[EXTRACTED MATERIAL Boundary: Start]
-- ==== Sys2Proof/Machine/Power.lean ====
section
/-! DEFINITION. Start-up, the input, the sensors, the clocks and the margins (spec/17, R531 to R547, R551; spec/15, R500,
R501; spec/16, R509 to R511; spec/13, R419): rows POWER_ON to MARGIN_MEASUREMENT, CXL_LINK_UP, INPUT_REMOVAL and
DEVICE_LOST. -/
namespace Sys2Proof.Machine

/-! ### Start-up (R546) -/

/-- What manufacture left, at the first power-on (R502, R505, R508): fuses, boot flash, certificates and empty flash. DESIGN CHOICE (log 8). -/
def Dev.manufacture (d : Dev) (v : Variant) (m : Mfg) : Dev :=
  if d.made then d
  else
    let d := { d with made := true, bootFlash := memPut (memPut [] 0 m.slotA) (2 ^ 25) m.slotB, nvActive := m.active % 2,
                      nvOk := m.ok, certs := m.certs }
    let d := (d.wr F.SEC_FUSE_FUSED 0 m.fused).wr F.SEC_FUSE_PROD 0 (if m.prod then 1 else 0)
    let d := (d.wr F.SEC_FUSE_EREVOKE 0 m.erevoke).wr F.SEC_FUSE_LREVOKE 0 m.lrevoke
    (List.range v.channels).foldl (fun d ch => d.wr F.FLS_SPACE_FREE ch rawSlots) d

/-- The reset values of TIR_REGION by ordering code (R327). -/
def Dev.regionReset (d : Dev) (v : Variant) : Dev :=
  let big := v.stacks = 8
  let d := (d.wr F.TIR_REGION_UNDO 0 (if big then 32 else 16)).wr F.TIR_REGION_SHADOW 0 (if big then 32 else 16)
  let d := d.wr F.TIR_REGION_PINNED 0 (if big then 256 else 128)
  (d.wr F.TIR_REGION_META 0 (if v.dies = 4 then 9 else 5)).wr F.TIR_REGION_LC 0 (dramGiB v - d.regionsGiB v)

/-- PWR_SEQ.PHASE while a step runs. DEDUCED (log 81). -/
def upPhase (k : Nat) : Nat := [0, 0, 0, 1, 2, 2, 3, 4, 5].getD k 5

/-- Step k begins; step 8 is software's. From step 3 MSTATE is RESETTING. DEDUCED (log 81). -/
def Dev.enterStep (d : Dev) (c : Cx) (k : Nat) : Dev :=
  let d := { d with upStep := if k = 8 then 0 else k, upAt := c.tmr }.wr F.PWR_SEQ_PHASE 0 (upPhase k)
  if k = 3 then (d.wr F.PWR_DCTL_STATE 110 1).wr F.RAS_STAT_MSTATE 0 1 else d

/-- Power-on, step 1: the straps are sampled (R565) and the always-on domain runs. DESIGN CHOICE (log 8). UNVERIFIED (log 83). -/
def Dev.powerUp (d : Dev) (c : Cx) (mfg : Mfg) (slotid : Nat) (recov : Bool) : Dev :=
  let d := ((d.manufacture c.variant mfg).regionReset c.variant).wr F.PWR_CAP_LIMIT 0 c.variant.designPower
  let d := (d.wr F.SYS_STRAP_SLOTID 0 slotid).wr F.SYS_STRAP_RECOVERY 0 (if recov then 1 else 0)
  (d.wr F.PWR_DCTL_STATE 112 1).enterStep c 1

/-- Step 3 (R509, R510): the RTP boots, or the module enters recovery. DEDUCED (log 81). -/
def Dev.upBoot (d : Dev) (sigs : ImgSig × ImgSig) : Dev × Bool :=
  if d.rtp = 2 then (d, false)
  else if d.rd F.SYS_STRAP_RECOVERY = 1 then (d.recovery, false)
  else match d.rtpBoot sigs with
    | (d, true) => (d, true)
    | (d, false) => (d.recovery, false)

/-- Step 4: the domains of present resources are on, every PLL is locked, links are DOWN. -/
def Dev.upDomains (d : Dev) (v : Variant) : Dev :=
  let d := (List.range 112).foldl (fun d k => if domPresent v k then d.wr F.PWR_DCTL_STATE k 1 else d) d
  let d := (List.range v.links).foldl (fun d i => d.wr F.LNK_STAT_STATE i 1) d
  d.wr F.CLK_STAT_LOCK 0 (plls v)

/-- Step 5: steps 4 and 5 of R509, and power-good. DRM_SALT is drawn: a free value. -/
def Dev.upServe (d : Dev) : Dev :=
  let (x, d) := d.pick
  { (d.wr F.DRM_SALT_SALT 0 x).loadSteps with rtp := 1, pwrgd := true }

/-- The module rejoins its pack as a replacement for its own position (R391, R551). DEDUCED (log 82). -/
def Dev.rejoin (d : Dev) : Dev :=
  let own (m : ModRec) : ModRec := if m.pack.isSome then { m with rebuilding := true } else m
  { d with stored := d.stored.map fun (m : MapRecs) =>
      { m with modules := m.modules.map fun (x : ModRec) => if x.node = m.node then own x else x } }

/-- Step 7 (R551): a save is restored when the keepers report its EPC_LAST as the last committed heel and the position is
not lost; otherwise it is discarded. EPC_LAST is what the keepers report (R391). DEDUCED (log 23). -/
def Dev.upRestore (d : Dev) (report : Option (Nat × Bool)) : Dev :=
  let last := match report with
    | some (e, _) => e
    | none => 0
  let good := match d.save with
    | some s => decide (report = some (s.last, false))
    | none => false
  let n := { d with save := none }.wr F.EPC_LAST_LAST 0 last
  match d.save, good with
  | some s, true =>
    let fmap := s.pins.foldl (fun t (u, _) => tset t u UnitHome.pinned) n.fmap
    { n with fmap := fmap, pins := s.pins, tens := s.tens, undo := s.undo, redir := s.redir }.wr F.PWR_SEQ_SAVED 0 1
  | _, _ => { n with redir := n.redirFlash }.rejoin

/-- One step ends in time; false where it does not end. -/
def Dev.upEnd (d : Dev) (c : Cx) (sigs : ImgSig × ImgSig) (report : Option (Nat × Bool)) : Dev × Bool :=
  match d.upStep with
  | 3 => d.upBoot sigs
  | 4 => (d.upDomains c.variant, true)
  | 5 => (d.upServe, true)
  | 7 => (d.upRestore report, true)
  | _ => (d, true)

/-- After step 7: a power-down that waits starts; else the stored map is loaded when MAP_NODE is set (R547). -/
def Dev.upDone (d : Dev) (c : Cx) : Dev := if d.offStep = 9 then d.beginOff else d.loadStored c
[EXTRACTED MATERIAL Boundary: End]
The reply is a bare number, the count of lines in these entries that hold the word "good".

- **SOLVED PROBLEM**
3